Ophthalmological exclusion criteria were presence of disorders affecting the macular region, best corrected visual acuity (BCVA) >0.3 (logMAR) on either eye and/or optical opacities limiting imaging quality. Macular structure was analyzed on all days (BL1, day 1–4 and BL2) in all but one subject: Unfortunately, one male subject had an incomplete data set at BL1 and was therefore excluded from further analysis; all subjects underwent BCVA assessment on BL1, day 1–3 and BL2 and microperimetry was performed on BL1, day 1, day 3 and BL2. The study was performed in accordance with the tenets of the Declaration of Helsinki 1975 (1983 revision) and was approved by the local IRB (Ethik-Kommission der Medizinischen Fakultät und am Universitätsklinikum Tuebingen, IEC project number: 258/2010B01). All subjects gave written informed consent after having been informed of the nature of the research expedition.

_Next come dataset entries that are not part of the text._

-- ==== Sys2Proof/Machine/View.lean ====
section
/-! DEFINITION. What a read of a register shows: the stored word, with the fields that show other state computed where
they are read, and the fields whose value the spec leaves open drawn. -/

namespace Sys2Proof.Machine

open Sys2Proof

/-- Fields with the values they show. -/
abbrev Shown := List (Fld × Nat)

/-- The word of the register at `a` with the fields of a list that lie in it. -/
def overlay (a : Nat) (w : Nat) : Shown → Nat
  | [] => w
  | e :: l => overlay a (if e.1.addr = a then putBits w e.1.lo e.1.w e.2 else w) l

/-- One bit for each of n flags. -/
def flagBits (n : Nat) (p : Nat → Bool) : Nat := (List.range n).foldl (fun v i => v + b2n (p i) * 2 ^ i) 0

/-! ### SEAL, CLK, PWR, BOOT -/

/-- Credit, epoch, budget and interval of the zone each register selects; sealed flags of the units (Table SEAL-7). -/
def State.showSeal (s : State) (c : Nat) : Shown :=
  let z (f : Fld) := s.zone (s.fld f)
  [ (F.SEAL_CREDIT_AVAIL, zoneAvail (z F.SEAL_CREDIT_ZONE)), (F.SEAL_CREDIT_SEQ, (z F.SEAL_CREDIT_ZONE).seq),
    (F.SEAL_EPOCH_EPOCH, (z F.SEAL_EPOCH_ZONE).epoch), (F.SEAL_BUDGET_BUDGET, (z F.SEAL_BUDGET_ZONE).budget),
    (F.SEAL_MINIV_MINIV, (z F.SEAL_MINIV_ZONE).miniv),
    (F.SEAL_UNITST_CORE c, b2n (s.core c).sealedSt), (F.SEAL_UNITST_DFA c, b2n (s.dfa c).sealedSt),
    (F.SEAL_UNITST_TAL c, b2n (s.tally c).sealedFlag), (F.SEAL_UNITST_MOV c, b2n (s.mover c).sealedFlag),
    (F.SEAL_UNITST_TILE c, flagBits 8 fun i => (s.tile (8 * c + i)).sealedFlag),
    (F.SEAL_UNITST_WIPING c, b2n ((s.core c).run == .wipe)), (F.SEAL_UNITST_FRESH c, (s.freshOf c).length),
    (F.SEAL_SVST_SV, b2n (s.core 4).sealedSt), (F.SEAL_SVST_WIPING, b2n ((s.core 4).run == .wipe)) ]

/-- Weather and pending transitions (Table PWR-8). -/
def State.showPower (s : State) : Shown :=
  [ (F.PWR_STATE_WEATHER, 2 + s.fld F.PWR_CTRL_MODE),
    (F.PWR_STATE_ANYBUSY, b2n ((List.range domains).any fun d => s.domBusy d || s.flag (F.PWR_DOM_PEND d))) ]

/-! ### CLU, SPD, RND -/

/-- Registers of cluster c (Table SPD-4). -/
def State.showClu (s : State) (c : Nat) : Shown :=
  [ (F.CLU_ID_CLUSTER c, c), (F.SPD_STATUS_CLEARING c, b2n (s.clearing c)) ]

/-- Traffic of stop c and the oldest entry of its log (Table SPD-6). -/
def State.showRnd (s : State) (c : Nat) : Shown :=
  let log := tabGet (fun _ => []) s.mail c
  [ (F.RND_STATUS_BUSY, flagBits 4 fun i => s.flight.any (·.src == i)),
    (F.RND_OUT_OUT c, s.outWrites c), (F.RND_OUT_RD c, s.outReads c), (F.RND_RMCNT_COUNT c, log.length) ] ++
  match log with
  | e :: _ =>
    [ (F.RND_RMLOG0_ROW c, e.row), (F.RND_RMLOG0_SRC c, e.src), (F.RND_RMLOG0_CAUSE c, e.cause), (F.RND_RMLOG0_VALID c, 1),
      (F.RND_RMLOG0_WIDE c, b2n e.wide), (F.RND_RMLOG0_SEALED c, b2n e.masked), (F.RND_RMLOG1_CTX c, e.ctx) ]
  | [] => []

/-! ### TILE, CAL -/

/-- The selected column accumulator, as 32 bits. -/
def State.colAcc (s : State) (t : Nat) : Nat :=
  if s.fld (F.TILE_COLSEL_COL t) < 384 then unsigned 32 (tabGet (fun _ => 0) (s.tile t).acc (s.fld (F.TILE_COLSEL_COL t))) else 0

/-- Registers of tile t; `n` is the spare row shown (Tables TILE-10, CAL). -/
def State.showTile (s : State) (t n : Nat) : Shown :=
  let x := s.tile t
  let e := tabGet (fun _ => ({} : Spare)) x.spares n
  [ (F.TILE_ID_TILE t, t), (F.TILE_STATE_STATE t, s.tileState t), (F.TILE_STATE_SEALED t, b2n x.sealedFlag),
    (F.TILE_STATE_QDEPTH t, s.tileDepth t), (F.TILE_STATE_LONG t, b2n x.long.isSome),
    (F.TILE_STATE_KIND t, match x.long with | some l => b2n (l.kind == .wipe) | none => 0),
    (F.TILE_GEN_GEN t, x.gen), (F.TILE_GEN_VALID t, b2n x.genValid),
    (F.TILE_COLACC0_ACC t, s.colAcc t), (F.TILE_COLACC1_ACC t, s.colAcc t / 2 ^ 24),
    (F.TILE_SPARE_LROW t n, e.lrow), (F.TILE_SPARE_VALID t n, b2n e.valid), (F.TILE_SPARE_BAD t n, b2n e.bad),
    (F.CAL_STAT_PAIROK t, b2n (s.pairOk t)) ]

/-! ### TAL, MOV, DFA -/

/-- Registers of the tally unit of cluster c (Table TOP-15). -/
def State.showTally (s : State) (c : Nat) : Shown :=
  let u := s.tally c
  [ (F.TAL_STATUS_QDEPTH c, u.entries.length), (F.TAL_STATUS_BUSY c, b2n (u.entries.any (·.phase != .queued))),
    (F.TAL_CPLCNT_COUNT c, u.cpl.length) ] ++
  match u.cpl with
  | e :: _ =>
    [ (F.TAL_CPL_TAG c, e.tag), (F.TAL_CPL_STATUS c, e.status), (F.TAL_CPL_OPC c, e.opc), (F.TAL_CPL_MIXED c, b2n e.mixed),
      (F.TAL_CPL_SEALED c, b2n e.sealedOut), (F.TAL_CPL_PORT c, e.port), (F.TAL_CPL_VALID c, 1) ]
  | [] => []

/-- Registers of the mover of cluster c (Table TOP-16). -/
def State.showMover (s : State) (c : Nat) : Shown :=
  let u := s.mover c
  [ (F.MOV_STATUS_QDEPTH c, u.jobs.length), (F.MOV_STATUS_BUSY c, b2n (u.jobs.any (·.running))),
    (F.MOV_CPLCNT_COUNT c, u.cpl.length) ] ++
  match u.cpl with
  | e :: _ =>
    [ (F.MOV_CPL_TAG c, e.tag), (F.MOV_CPL_STATUS c, e.status), (F.MOV_CPL_PORT c, e.port), (F.MOV_CPL_VALID c, 1),
      (F.MOV_CPL_ROWS c, e.rows) ]
  | [] => []

/-- Registers of the dataflow array of cluster c (Table DFA). -/
def State.showDfa (s : State) (c : Nat) : Shown :=
  let d := s.dfa c
  [ (F.DFA_STATUS_QDEPTH c, s.dfaDepth c), (F.DFA_STATUS_RUN c, b2n d.run.isSome),
    (F.DFA_STATUS_LOADRUN c, b2n d.load.isSome), (F.DFA_CPLCNT_COUNT c, d.cpl.length),
    (F.DFA_RBAD_ROUND c, flagBits 8 d.roundBad) ] ++
  (match d.run with
   | some r =>
     [ (F.DFA_STATUS_SLOT c, r.start.slot), (F.DFA_STATUS_ENTRY c, r.entry), (F.DFA_POS_STEP c, r.step),
       (F.DFA_POS_ITER c, r.iter) ]
   | none => []) ++
  match d.cpl with
  | e :: _ =>
    [ (F.DFA_CPL_TAG c, e.tag), (F.DFA_CPL_STATUS c, e.status), (F.DFA_CPL_SLOT c, e.slot), (F.DFA_CPL_SRC c, e.src),
      (F.DFA_CPL_SEALED c, b2n e.sealedRun), (F.DFA_CPL_EXH c, b2n e.exh), (F.DFA_CPL_VALID c, 1) ]
  | [] => []

/-! ### HST, QUE, doorbell pages -/

/-- Registers of the HST and QUE blocks; `q` is the queue, `c` the cluster shown. -/
def State.showHost (s : State) (q c : Nat) : Shown :=
  [ (F.HST_ID1_VENDOR, Config.vendorId), (F.HST_LINK_HOSTSEL, s.fld F.BOOT_STRAP_HOSTSEL),
    (F.HST_SPISTAT_IRQ, b2n s.hirqLow),
    (F.QUE_QSTATE_INFLY q, s.flyQ q), (F.QUE_FLY_TOTAL, s.flyAll),
    (F.QUE_FLYCL_CL, (List.range 4).foldl (fun v i => v + s.flyCl i % 32 * 32 ^ i) 0),
    (F.QUE_CLASSIGN_PEND c, s.fld (F.CLU_OWNER_PEND c)) ]

/-- The words of the doorbell page of queue q (Table HOST-4). -/
def State.showDoor (s : State) (q : Nat) : Shown :=
  [ (F.DB_TAIL_TAIL q, s.fld (F.QUE_QPTR_TAIL q)), (F.DB_HEAD_HEAD q, s.fld (F.QUE_QPTR_HEAD q)),
    (F.DB_STATE_STATE q, s.fld (F.QUE_QSTATE_STATE q)), (F.DB_STATE_LASTSTAT q, s.fld (F.QUE_QSTATE_LASTSTAT q)),
    (F.DB_PROG_ALL q, s.fld (F.QUE_QPROG_ALL q)),
    (F.DB_FSTATE_ALL q, (s.reg (Reg.QUE_FSTATE (s.fld (F.DB_FSEL_INDEX q)))).toNat),
    (F.DB_DONE_COUNT q, s.fld (F.QUE_QDONE_COUNT q)) ]

/-! ### EVF, RTC, PST, CIP -/

/-- Tainted channels, busy tasks, the live time. -/
def State.showEvents (s : State) (u : Nat) : Shown :=
  [ (F.EVF_TAINT0_CH, flagBits 24 s.tainted.contains), (F.EVF_TAINT1_CH, flagBits 8 fun i => s.tainted.contains (24 + i)),
    (F.EVF_TASK_BUSY u, b2n (s.taskBusy u)),
    (F.RTC_SEC0_SEC, s.rtc.sec), (F.RTC_SEC1_SEC, s.rtc.sec / 2 ^ 24), (F.RTC_SUB_SUB, s.rtc.sub) ]

/-- The store's command and counts, and the selected page. -/
def State.showPst (s : State) : Shown :=
  let p := if s.flag F.PST_STATUS_MOUNTED then s.page (s.fld F.PST_PGSEL_PAGE) else {}
  let m (v : Nat) : Nat := if s.flag F.PST_STATUS_MOUNTED then v else 0
  [ (F.PST_STATUS_BUSY, b2n s.pstOp.isSome), (F.PST_STATUS_STEP, match s.pstOp with | some o => o.step | none => 0),
    (F.PST_COUNT_RECORDS, m s.pstRecords), (F.PST_COUNT_SPARE, m (min 255 s.candidates.length)),
    (F.PST_COUNT_RETIRED, m s.pstRetired), (F.PST_WEAR_MAX, m s.pstWear), (F.PST_PGINFO_STATE, p.cls), (F.PST_PGINFO_WEAR, p.wear),
    (F.PST_PGINFO_KNOWN, b2n p.known), (F.PST_PGINFO_RETIRED, b2n p.retired) ]

/-- The AES engine as an initiator sees it (R557, R558); `k` is the key slot, `w` the buffer word shown. -/
def State.showCip (s : State) (ini : Initiator) (k w : Nat) : Shown :=
  let o := cipOwner ini
  let who := if o = 0 then s.cipHolder else o
  let r := if who = 0 then (0, 0) else s.cipRec who
  let x := s.cipKey k
  [ (F.CIP_LOCK_MINE, b2n (o != 0 && o == s.cipHolder)), (F.CIP_LOCK_LENT, b2n s.lent), (F.CIP_LOCK_WAIT, s.cip.queue.length),
    (F.CIP_STATUS_CODE, r.1), (F.CIP_STATUS_OP, r.2), (F.CIP_STATUS_BUSY, b2n s.cip.op.isSome),
    (F.CIP_STATUS_CTXACT, b2n s.cip.ctx.isSome),
    (F.CIP_KINFO_VALID k, b2n x.valid), (F.CIP_KINFO_SIZE k, x.size), (F.CIP_KINFO_USE k, x.use),
    (F.CIP_KINFO_FUSED k, b2n (k == 0)),
    (F.CIP_BUF_DATA w, ofBytes (tabGetList (fun _ => 0) s.cip.buf (3 * w) 3)) ]

/-- A register that only the holder of the lock reads (R557). -/
def cipSecret (a : Nat) : Bool := (decide (Reg.CIP_IV 0 ≤ a) && decide (a < Reg.CIP_LBL 0)) || decide (Reg.CIP_BUF 0 ≤ a)

/-! ### RAD, LNK, WIR -/

/-- Three bytes of a list as a word. -/
def wordAt (bs : List Byte) (w : Nat) : Nat := ofBytes ((bs.drop (3 * w)).take 3)

/-- The radio's state: switching and settling are not shown (log entry 8). -/
def State.radState (s : State) : Nat :=
  if !s.rfOn then 0 else if s.lnk.onAir.isSome then 3 else if s.lnk.rxLink.isSome || s.csmaMode then 2 else 1

/-- Registers of the radio and the slot engine with the entries they select; `i` is the word of a descriptor or
entry, `w` that of a memory window (Tables RAD-9 to RAD-12). -/
def State.showLink (s : State) (i w : Nat) : Shown :=
  let l := s.link (s.fld F.LNK_LSEL_LINK)
  let b := s.tx s.txSel
  [ (F.RAD_STAT_STATE, s.radState), (F.LNK_TIME0_TIME, s.lnkTime), (F.LNK_TIME1_TIME, s.lnkTime / 2 ^ 24),
    (F.LNK_LINK0_ALL, l.1), (F.LNK_LINK1_ALL, l.2), (F.LNK_NBR_ALL i, (s.nbr (s.fld F.LNK_NSEL_NBR)).word i),
    (F.LNK_TXD_ALL i, (if i = 0 then b.d0 else if i = 1 then b.d1 else b.d2).toNat),
    (F.LNK_TXST_STATE, b.st), (F.LNK_TXST_STATUS, b.status), (F.LNK_TXST_TRIES, b.tries), (F.LNK_TXST_LENGTH, b.len),
    (F.LNK_TXMEM_DATA w, wordAt (b.bytes 129) w), (F.LNK_RXSTAT_COUNT, s.lnk.rx.length),
    (F.LNK_RXSTAT_VALID, b2n !s.lnk.rx.isEmpty) ] ++
  match s.lnk.rx with
  | e :: _ =>
    [ (F.LNK_RXMETA0_LEN, e.psdu.length), (F.LNK_RXMETA0_NBR, e.nbr), (F.LNK_RXMETA0_VER, e.ver),
      (F.LNK_RXMETA0_SECOK, b2n e.secok), (F.LNK_RXMETA0_NONBR, b2n e.nonbr), (F.LNK_RXMETA0_CHAN, e.chan),
      (F.LNK_RXMETA1_RSSI_LQI_RSSICLIP, e.rssi % 256 + 256 * (e.lqi % 256) + 65536 * b2n e.clip),
      (F.LNK_RXMETA2_TSTAMP, e.stamp), (F.LNK_RXMETA3_TSTAMP, e.stamp / 2 ^ 24), (F.LNK_RXMETA3_ASN, e.asn),
      (F.LNK_RXMETA4_ASN, e.asn / 2 ^ 16), (F.LNK_RXMEM_DATA w, wordAt e.psdu w) ]
  | [] => []

/-- Registers of the wired MAC with the buffer they select (Tables WIR-10, WIR-11). -/
def State.showWired (s : State) (i w : Nat) : Shown :=
  let b := s.wbuf s.wirSel
  [ (F.WIR_TXD_ALL i, (if i = 0 then b.d0 else if i = 1 then b.d1 else b.d2).toNat), (F.WIR_TXST_STATE, b.st),
    (F.WIR_TXST_STATUS, b.status), (F.WIR_TXST_LENGTH, b.len),
    (F.WIR_TXMEM_DATA w, ofBytes (tabGetList (fun _ => 0) b.mem (3 * w) 3)), (F.WIR_RXSTAT_COUNT, s.wir.rx.length),
    (F.WIR_RXSTAT_VALID, b2n !s.wir.rx.isEmpty) ] ++
  match s.wir.rx with
  | e :: _ =>
    [ (F.WIR_RXMETA0_LEN, e.bytes.length), (F.WIR_RXMETA0_DUP, b2n e.dup), (F.WIR_RXMETA0_SECOK, b2n e.secok),
      (F.WIR_RXMETA0_WRH, b2n e.wrh), (F.WIR_RXMETA1_AMP, e.amp), (F.WIR_RXMETA1_SQI, e.sqi),
      (F.WIR_RXMEM_DATA w, wordAt e.bytes w) ]
  | [] => []

/-! ### SNS, FLT, DBG -/

/-- Busy ports. -/
def State.showSensors (s : State) : Shown := [ (F.SNS_BUSY_BUSY, flagBits 11 s.portBusy) ]

/-- The fault log's oldest entry, effective states and disagreements; `k` is the word shown. -/
def State.showFault (s : State) (k : Nat) : Shown :=
  [ (F.FLT_LOGCNT_COUNT, s.log.length),
    (F.FLT_EFF_E k, (List.range 12).foldl (fun v i => v + s.healthE (12 * k + i) * 4 ^ i) 0),
    (F.FLT_DISNOW0_UNIT, flagBits 24 s.disagrees), (F.FLT_DISNOW1_UNIT, flagBits 19 fun i => s.disagrees (24 + i)) ] ++
  match s.log with
  | e :: _ =>
    [ (F.FLT_LOG0_CODE, e.code), (F.FLT_LOG0_UNIT, e.unit), (F.FLT_LOG0_VALID, 1), (F.FLT_LOG0_BOOT, e.boot),
      (F.FLT_LOG1_DETAIL, e.detail), (F.FLT_LOG2_SEC, e.sec) ]
  | [] => []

All equipment was transported by helicopter (Air Zermatt AG Heliport, Zermatt, Switzerland) in airfreight containers provided by the manufacturers.
Visual Acuity
Freiburg Visual Acuity Test (FrACT, http://michaelbach.de/fract/) was used to measure BCVA according to published guidelines [21], [22]. Briefly, Landolt-C optotypes were displayed on a daily re-calibrated computer monitor (SyncMaster 204B, Samsung Electronics GmbH, Schwallbach, Germany), for self-paced measurement of visual acuity. In this EN ISO 8596 compliant visual test battery, subjects respond by pressing one of 8 buttons (eight alternative forced choice task) to indicate the orientation of the gap in the Landolt-C. The next optotype is presented based on integration of previous responses applying the best Probability Estimation of Sensory Threshold (best PEST) strategy [23]. A total of 18 trials are run to estimate the acuity threshold, which is defined as 56.25% (the middle between 100% and the guessing rate 12.5%).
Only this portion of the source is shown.